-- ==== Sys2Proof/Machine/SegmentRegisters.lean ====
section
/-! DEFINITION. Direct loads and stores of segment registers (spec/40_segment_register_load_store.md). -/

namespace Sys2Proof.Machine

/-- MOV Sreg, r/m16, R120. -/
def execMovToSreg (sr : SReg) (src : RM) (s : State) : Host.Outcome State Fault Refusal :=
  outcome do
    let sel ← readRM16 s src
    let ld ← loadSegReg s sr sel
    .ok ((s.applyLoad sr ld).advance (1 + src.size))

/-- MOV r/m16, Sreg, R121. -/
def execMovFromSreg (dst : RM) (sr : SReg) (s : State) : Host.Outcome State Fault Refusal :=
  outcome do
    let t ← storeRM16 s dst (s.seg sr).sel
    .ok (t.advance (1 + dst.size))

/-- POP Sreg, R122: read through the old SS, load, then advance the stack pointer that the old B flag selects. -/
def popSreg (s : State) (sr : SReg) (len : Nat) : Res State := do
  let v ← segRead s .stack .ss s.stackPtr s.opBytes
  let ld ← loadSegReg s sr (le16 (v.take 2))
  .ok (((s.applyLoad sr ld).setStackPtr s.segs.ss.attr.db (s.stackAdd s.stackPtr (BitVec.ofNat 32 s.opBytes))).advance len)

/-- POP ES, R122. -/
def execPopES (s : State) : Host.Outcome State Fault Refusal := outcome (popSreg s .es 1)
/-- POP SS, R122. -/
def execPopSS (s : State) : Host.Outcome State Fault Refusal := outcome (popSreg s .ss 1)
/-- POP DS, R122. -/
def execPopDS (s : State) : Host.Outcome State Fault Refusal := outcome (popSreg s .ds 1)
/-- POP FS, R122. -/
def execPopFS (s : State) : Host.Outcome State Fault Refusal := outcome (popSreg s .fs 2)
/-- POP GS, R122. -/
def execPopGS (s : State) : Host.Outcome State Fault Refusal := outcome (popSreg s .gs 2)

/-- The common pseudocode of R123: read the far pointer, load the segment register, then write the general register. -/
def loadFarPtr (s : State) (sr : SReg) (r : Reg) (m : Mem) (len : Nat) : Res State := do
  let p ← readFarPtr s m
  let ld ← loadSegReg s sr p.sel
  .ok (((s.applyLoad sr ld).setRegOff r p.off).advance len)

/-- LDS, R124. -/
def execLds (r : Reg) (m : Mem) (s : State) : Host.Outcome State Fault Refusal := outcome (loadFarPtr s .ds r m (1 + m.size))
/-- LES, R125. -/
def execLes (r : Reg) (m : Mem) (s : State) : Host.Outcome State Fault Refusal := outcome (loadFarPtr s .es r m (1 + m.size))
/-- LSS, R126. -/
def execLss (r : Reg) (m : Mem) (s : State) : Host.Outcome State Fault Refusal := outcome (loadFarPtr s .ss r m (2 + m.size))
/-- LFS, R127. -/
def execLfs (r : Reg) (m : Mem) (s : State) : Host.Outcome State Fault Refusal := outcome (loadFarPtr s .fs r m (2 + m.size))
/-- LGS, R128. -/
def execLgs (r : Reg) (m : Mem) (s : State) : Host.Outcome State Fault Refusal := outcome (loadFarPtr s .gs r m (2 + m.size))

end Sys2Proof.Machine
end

_Work item_:
Without changing a single character, repeat each record.

_Response_:
-- ==== Sys2Proof/Machine/SegmentRegisters.lean ====
section
/-! DEFINITION. Direct loads and stores of segment registers (spec/40_segment_register_load_store.md). -/

namespace Sys2Proof.Machine

/-- MOV Sreg, r/m16, R120. -/
def execMovToSreg (sr : SReg) (src : RM) (s : State) : Host.Outcome State Fault Refusal :=
  outcome do
    let sel ← readRM16 s src
    let ld ← loadSegReg s sr sel
    .ok ((s.applyLoad sr ld).advance (1 + src.size))

/-- MOV r/m16, Sreg, R121. -/
def execMovFromSreg (dst : RM) (sr : SReg) (s : State) : Host.Outcome State Fault Refusal :=
  outcome do
    let t ← storeRM16 s dst (s.seg sr).sel
    .ok (t.advance (1 + dst.size))

/-- POP Sreg, R122: read through the old SS, load, then advance the stack pointer that the old B flag selects. -/
def popSreg (s : State) (sr : SReg) (len : Nat) : Res State := do
  let v ← segRead s .stack .ss s.stackPtr s.opBytes
  let ld ← loadSegReg s sr (le16 (v.take 2))
  .ok (((s.applyLoad sr ld).setStackPtr s.segs.ss.attr.db (s.stackAdd s.stackPtr (BitVec.ofNat 32 s.opBytes))).advance len)

/-- POP ES, R122. -/
def execPopES (s : State) : Host.Outcome State Fault Refusal := outcome (popSreg s .es 1)
/-- POP SS, R122. -/
def execPopSS (s : State) : Host.Outcome State Fault Refusal := outcome (popSreg s .ss 1)
/-- POP DS, R122. -/
def execPopDS (s : State) : Host.Outcome State Fault Refusal := outcome (popSreg s .ds 1)
/-- POP FS, R122. -/
def execPopFS (s : State) : Host.Outcome State Fault Refusal := outcome (popSreg s .fs 2)
/-- POP GS, R122. -/
def execPopGS (s : State) : Host.Outcome State Fault Refusal := outcome (popSreg s .gs 2)

/-- The common pseudocode of R123: read the far pointer, load the segment register, then write the general register. -/
def loadFarPtr (s : State) (sr : SReg) (r : Reg) (m : Mem) (len : Nat) : Res State := do
  let p ← readFarPtr s m
  let ld ← loadSegReg s sr p.sel
  .ok (((s.applyLoad sr ld).setRegOff r p.off).advance len)

/-- LDS, R124. -/
def execLds (r : Reg) (m : Mem) (s : State) : Host.Outcome State Fault Refusal := outcome (loadFarPtr s .ds r m (1 + m.size))
/-- LES, R125. -/
def execLes (r : Reg) (m : Mem) (s : State) : Host.Outcome State Fault Refusal := outcome (loadFarPtr s .es r m (1 + m.size))
/-- LSS, R126. -/
def execLss (r : Reg) (m : Mem) (s : State) : Host.Outcome State Fault Refusal := outcome (loadFarPtr s .ss r m (2 + m.size))
/-- LFS, R127. -/
def execLfs (r : Reg) (m : Mem) (s : State) : Host.Outcome State Fault Refusal := outcome (loadFarPtr s .fs r m (2 + m.size))
/-- LGS, R128. -/
def execLgs (r : Reg) (m : Mem) (s : State) : Host.Outcome State Fault Refusal := outcome (loadFarPtr s .gs r m (2 + m.size))

end Sys2Proof.Machine
end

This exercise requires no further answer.